== Data to use ==
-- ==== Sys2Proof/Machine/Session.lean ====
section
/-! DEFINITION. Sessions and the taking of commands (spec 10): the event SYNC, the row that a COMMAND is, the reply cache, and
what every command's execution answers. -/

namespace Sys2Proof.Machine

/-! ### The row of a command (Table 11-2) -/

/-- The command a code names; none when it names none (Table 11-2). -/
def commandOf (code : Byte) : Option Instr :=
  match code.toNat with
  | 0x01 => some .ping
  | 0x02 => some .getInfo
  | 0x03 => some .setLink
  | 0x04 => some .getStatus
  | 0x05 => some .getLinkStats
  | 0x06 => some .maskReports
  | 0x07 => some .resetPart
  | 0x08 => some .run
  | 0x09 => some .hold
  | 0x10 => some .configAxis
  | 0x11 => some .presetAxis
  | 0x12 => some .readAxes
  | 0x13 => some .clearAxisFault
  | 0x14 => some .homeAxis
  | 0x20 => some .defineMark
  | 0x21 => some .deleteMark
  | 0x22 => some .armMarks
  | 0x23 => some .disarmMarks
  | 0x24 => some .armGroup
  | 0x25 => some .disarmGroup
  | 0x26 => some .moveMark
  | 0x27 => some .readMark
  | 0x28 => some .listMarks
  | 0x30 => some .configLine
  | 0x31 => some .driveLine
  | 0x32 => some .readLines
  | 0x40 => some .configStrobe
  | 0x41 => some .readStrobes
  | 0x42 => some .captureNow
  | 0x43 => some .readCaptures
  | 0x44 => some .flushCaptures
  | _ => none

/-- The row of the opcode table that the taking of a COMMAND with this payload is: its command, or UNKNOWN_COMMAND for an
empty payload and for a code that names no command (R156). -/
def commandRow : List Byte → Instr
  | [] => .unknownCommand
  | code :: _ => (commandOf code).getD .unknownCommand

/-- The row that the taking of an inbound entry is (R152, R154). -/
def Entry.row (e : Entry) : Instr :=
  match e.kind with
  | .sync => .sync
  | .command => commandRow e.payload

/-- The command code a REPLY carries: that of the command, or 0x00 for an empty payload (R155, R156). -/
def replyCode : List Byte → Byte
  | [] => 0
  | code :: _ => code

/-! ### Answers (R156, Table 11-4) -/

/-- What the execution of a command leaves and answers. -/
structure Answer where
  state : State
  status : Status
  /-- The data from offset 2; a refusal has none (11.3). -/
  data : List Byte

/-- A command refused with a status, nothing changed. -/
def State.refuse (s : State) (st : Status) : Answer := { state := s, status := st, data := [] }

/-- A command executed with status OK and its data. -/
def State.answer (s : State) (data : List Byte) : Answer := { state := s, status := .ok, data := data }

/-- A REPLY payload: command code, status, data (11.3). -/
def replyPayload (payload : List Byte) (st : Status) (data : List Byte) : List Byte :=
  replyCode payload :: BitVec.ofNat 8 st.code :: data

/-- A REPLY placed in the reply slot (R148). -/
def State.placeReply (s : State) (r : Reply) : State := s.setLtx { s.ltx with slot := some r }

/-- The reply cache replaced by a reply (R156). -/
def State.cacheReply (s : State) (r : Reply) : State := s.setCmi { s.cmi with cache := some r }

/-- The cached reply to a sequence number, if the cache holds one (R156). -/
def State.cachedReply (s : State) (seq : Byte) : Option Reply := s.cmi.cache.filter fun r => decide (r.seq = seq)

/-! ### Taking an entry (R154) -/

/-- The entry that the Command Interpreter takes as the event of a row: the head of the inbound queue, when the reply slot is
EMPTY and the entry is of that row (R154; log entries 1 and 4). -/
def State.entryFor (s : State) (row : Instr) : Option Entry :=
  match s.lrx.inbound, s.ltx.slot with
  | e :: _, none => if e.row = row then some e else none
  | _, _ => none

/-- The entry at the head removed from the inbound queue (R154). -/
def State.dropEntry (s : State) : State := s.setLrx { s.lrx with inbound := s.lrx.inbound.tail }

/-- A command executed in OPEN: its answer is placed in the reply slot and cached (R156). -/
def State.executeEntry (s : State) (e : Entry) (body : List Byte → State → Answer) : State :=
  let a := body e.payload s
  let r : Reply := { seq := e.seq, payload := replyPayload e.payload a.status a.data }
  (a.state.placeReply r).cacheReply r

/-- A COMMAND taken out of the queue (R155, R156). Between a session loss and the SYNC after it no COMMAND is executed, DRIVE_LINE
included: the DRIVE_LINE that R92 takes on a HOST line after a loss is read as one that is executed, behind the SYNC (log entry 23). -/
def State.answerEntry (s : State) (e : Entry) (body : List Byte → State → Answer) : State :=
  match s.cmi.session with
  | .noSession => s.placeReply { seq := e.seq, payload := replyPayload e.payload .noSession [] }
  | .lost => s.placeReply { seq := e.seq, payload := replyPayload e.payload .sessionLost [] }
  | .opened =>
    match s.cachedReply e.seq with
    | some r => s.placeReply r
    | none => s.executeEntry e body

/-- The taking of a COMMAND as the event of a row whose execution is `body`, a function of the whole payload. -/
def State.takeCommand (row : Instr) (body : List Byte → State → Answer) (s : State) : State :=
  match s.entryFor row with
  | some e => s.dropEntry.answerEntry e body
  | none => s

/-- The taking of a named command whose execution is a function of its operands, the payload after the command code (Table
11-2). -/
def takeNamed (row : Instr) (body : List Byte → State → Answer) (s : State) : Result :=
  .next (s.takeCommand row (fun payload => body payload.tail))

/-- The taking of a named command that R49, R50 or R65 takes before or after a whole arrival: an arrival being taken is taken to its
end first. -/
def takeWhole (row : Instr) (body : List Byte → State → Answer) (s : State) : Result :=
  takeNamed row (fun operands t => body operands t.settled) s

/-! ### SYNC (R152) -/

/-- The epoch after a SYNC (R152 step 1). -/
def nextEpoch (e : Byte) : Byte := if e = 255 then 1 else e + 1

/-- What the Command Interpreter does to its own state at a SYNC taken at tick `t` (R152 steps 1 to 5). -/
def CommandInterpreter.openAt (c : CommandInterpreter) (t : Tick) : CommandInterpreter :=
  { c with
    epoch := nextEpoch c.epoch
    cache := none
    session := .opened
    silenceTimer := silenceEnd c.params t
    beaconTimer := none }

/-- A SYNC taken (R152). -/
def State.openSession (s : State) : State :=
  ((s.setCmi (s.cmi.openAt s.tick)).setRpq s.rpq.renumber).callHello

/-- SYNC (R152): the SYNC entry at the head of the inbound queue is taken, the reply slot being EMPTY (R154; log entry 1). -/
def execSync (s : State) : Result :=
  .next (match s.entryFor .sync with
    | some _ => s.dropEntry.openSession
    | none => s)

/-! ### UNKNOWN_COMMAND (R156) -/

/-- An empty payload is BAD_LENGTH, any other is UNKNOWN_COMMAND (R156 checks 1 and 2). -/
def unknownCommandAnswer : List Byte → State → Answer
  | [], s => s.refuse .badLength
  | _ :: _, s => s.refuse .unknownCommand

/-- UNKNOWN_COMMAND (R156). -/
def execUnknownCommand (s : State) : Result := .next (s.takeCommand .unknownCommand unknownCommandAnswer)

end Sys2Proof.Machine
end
===
== Data to use ==
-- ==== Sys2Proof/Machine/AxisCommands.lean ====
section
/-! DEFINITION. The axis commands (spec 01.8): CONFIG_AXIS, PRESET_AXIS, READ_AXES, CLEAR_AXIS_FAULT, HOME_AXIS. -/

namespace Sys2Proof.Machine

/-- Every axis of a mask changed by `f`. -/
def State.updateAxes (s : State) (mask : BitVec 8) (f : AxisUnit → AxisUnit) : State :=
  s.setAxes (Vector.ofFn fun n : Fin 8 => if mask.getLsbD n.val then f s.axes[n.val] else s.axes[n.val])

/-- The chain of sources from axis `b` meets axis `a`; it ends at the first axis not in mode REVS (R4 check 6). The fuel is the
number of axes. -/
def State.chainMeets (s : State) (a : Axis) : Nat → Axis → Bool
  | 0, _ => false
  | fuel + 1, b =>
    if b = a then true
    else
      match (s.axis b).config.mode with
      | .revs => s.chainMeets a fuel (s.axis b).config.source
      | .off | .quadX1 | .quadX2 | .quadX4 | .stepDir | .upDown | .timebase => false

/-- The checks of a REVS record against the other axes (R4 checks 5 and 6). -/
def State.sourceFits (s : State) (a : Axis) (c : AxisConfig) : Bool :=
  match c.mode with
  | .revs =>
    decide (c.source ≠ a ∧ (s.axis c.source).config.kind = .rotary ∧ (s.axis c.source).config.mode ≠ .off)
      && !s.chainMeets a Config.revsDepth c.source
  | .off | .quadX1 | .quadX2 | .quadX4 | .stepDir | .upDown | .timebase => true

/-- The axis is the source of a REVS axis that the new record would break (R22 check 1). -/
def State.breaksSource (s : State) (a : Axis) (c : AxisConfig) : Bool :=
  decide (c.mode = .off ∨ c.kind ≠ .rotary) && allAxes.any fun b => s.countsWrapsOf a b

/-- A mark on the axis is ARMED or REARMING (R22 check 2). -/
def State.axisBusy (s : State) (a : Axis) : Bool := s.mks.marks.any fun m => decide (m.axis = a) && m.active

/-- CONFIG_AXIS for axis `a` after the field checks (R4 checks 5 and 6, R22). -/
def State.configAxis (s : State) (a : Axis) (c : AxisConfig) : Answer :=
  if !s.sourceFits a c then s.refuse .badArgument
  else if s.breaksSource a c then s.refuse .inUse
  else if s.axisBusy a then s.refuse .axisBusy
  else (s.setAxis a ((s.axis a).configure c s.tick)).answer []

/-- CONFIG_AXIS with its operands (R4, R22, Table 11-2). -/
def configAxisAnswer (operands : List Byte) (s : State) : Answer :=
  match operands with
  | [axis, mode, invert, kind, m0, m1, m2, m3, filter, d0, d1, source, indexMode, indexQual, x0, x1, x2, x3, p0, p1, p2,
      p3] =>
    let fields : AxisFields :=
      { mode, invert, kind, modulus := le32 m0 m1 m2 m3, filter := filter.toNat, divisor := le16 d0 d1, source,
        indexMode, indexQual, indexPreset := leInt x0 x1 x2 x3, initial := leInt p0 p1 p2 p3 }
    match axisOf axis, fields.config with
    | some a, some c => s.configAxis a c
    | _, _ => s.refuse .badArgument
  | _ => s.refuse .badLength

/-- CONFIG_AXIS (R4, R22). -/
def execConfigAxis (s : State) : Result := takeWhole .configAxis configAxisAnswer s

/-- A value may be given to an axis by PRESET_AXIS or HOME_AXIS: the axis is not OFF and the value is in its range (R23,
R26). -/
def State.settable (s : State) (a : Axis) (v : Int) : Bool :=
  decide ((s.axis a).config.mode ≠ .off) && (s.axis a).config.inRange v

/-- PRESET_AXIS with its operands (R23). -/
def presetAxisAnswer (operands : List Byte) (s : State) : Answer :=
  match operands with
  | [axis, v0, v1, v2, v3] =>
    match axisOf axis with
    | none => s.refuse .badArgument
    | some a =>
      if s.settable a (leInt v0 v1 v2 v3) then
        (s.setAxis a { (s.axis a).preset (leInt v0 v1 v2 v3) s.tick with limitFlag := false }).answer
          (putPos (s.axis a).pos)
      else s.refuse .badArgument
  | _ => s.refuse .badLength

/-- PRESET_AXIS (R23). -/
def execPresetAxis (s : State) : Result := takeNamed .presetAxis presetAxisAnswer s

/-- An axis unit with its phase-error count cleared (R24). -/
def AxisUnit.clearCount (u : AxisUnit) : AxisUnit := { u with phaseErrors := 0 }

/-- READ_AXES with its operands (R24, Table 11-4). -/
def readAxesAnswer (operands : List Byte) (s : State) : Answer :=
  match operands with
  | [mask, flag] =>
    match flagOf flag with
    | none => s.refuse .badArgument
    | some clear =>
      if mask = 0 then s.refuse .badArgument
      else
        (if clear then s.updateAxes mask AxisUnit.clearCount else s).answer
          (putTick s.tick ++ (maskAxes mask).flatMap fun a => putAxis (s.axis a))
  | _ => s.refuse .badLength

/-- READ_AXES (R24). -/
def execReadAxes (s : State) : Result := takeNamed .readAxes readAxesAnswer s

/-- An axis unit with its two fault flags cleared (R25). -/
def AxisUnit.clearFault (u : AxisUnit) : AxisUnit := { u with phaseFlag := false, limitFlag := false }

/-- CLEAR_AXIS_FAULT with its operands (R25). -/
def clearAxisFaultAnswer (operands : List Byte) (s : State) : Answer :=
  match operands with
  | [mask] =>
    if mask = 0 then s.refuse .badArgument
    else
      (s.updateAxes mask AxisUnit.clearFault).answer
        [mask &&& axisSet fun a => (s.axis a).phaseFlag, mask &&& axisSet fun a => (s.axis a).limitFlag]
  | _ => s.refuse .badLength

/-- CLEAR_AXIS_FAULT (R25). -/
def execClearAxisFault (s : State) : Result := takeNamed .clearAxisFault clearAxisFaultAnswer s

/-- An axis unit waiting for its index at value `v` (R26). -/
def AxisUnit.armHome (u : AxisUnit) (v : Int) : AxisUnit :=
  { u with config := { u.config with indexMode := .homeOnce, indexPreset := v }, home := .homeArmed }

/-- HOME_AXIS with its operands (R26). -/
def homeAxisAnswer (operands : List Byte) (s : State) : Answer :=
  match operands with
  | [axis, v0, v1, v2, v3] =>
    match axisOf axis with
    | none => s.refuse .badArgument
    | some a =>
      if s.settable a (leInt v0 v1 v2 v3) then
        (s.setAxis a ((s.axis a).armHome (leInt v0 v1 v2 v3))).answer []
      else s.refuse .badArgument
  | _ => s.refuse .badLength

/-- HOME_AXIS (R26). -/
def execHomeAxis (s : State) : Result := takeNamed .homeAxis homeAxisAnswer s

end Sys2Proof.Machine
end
===
## Assigned task
Copy the lines above exactly. Start with the line containing "operands (R25). -/", end with the line containing "def AxisUnit.armHome (u", and include both.

## Answer to the problem
/-- CLEAR_AXIS_FAULT with its operands (R25). -/
def clearAxisFaultAnswer (operands : List Byte) (s : State) : Answer :=
  match operands with
  | [mask] =>
    if mask = 0 then s.refuse .badArgument
    else
      (s.updateAxes mask AxisUnit.clearFault).answer
        [mask &&& axisSet fun a => (s.axis a).phaseFlag, mask &&& axisSet fun a => (s.axis a).limitFlag]
  | _ => s.refuse .badLength

/-- CLEAR_AXIS_FAULT (R25). -/
def execClearAxisFault (s : State) : Result := takeNamed .clearAxisFault clearAxisFaultAnswer s

/-- An axis unit waiting for its index at value `v` (R26). -/
def AxisUnit.armHome (u : AxisUnit) (v : Int) : AxisUnit :=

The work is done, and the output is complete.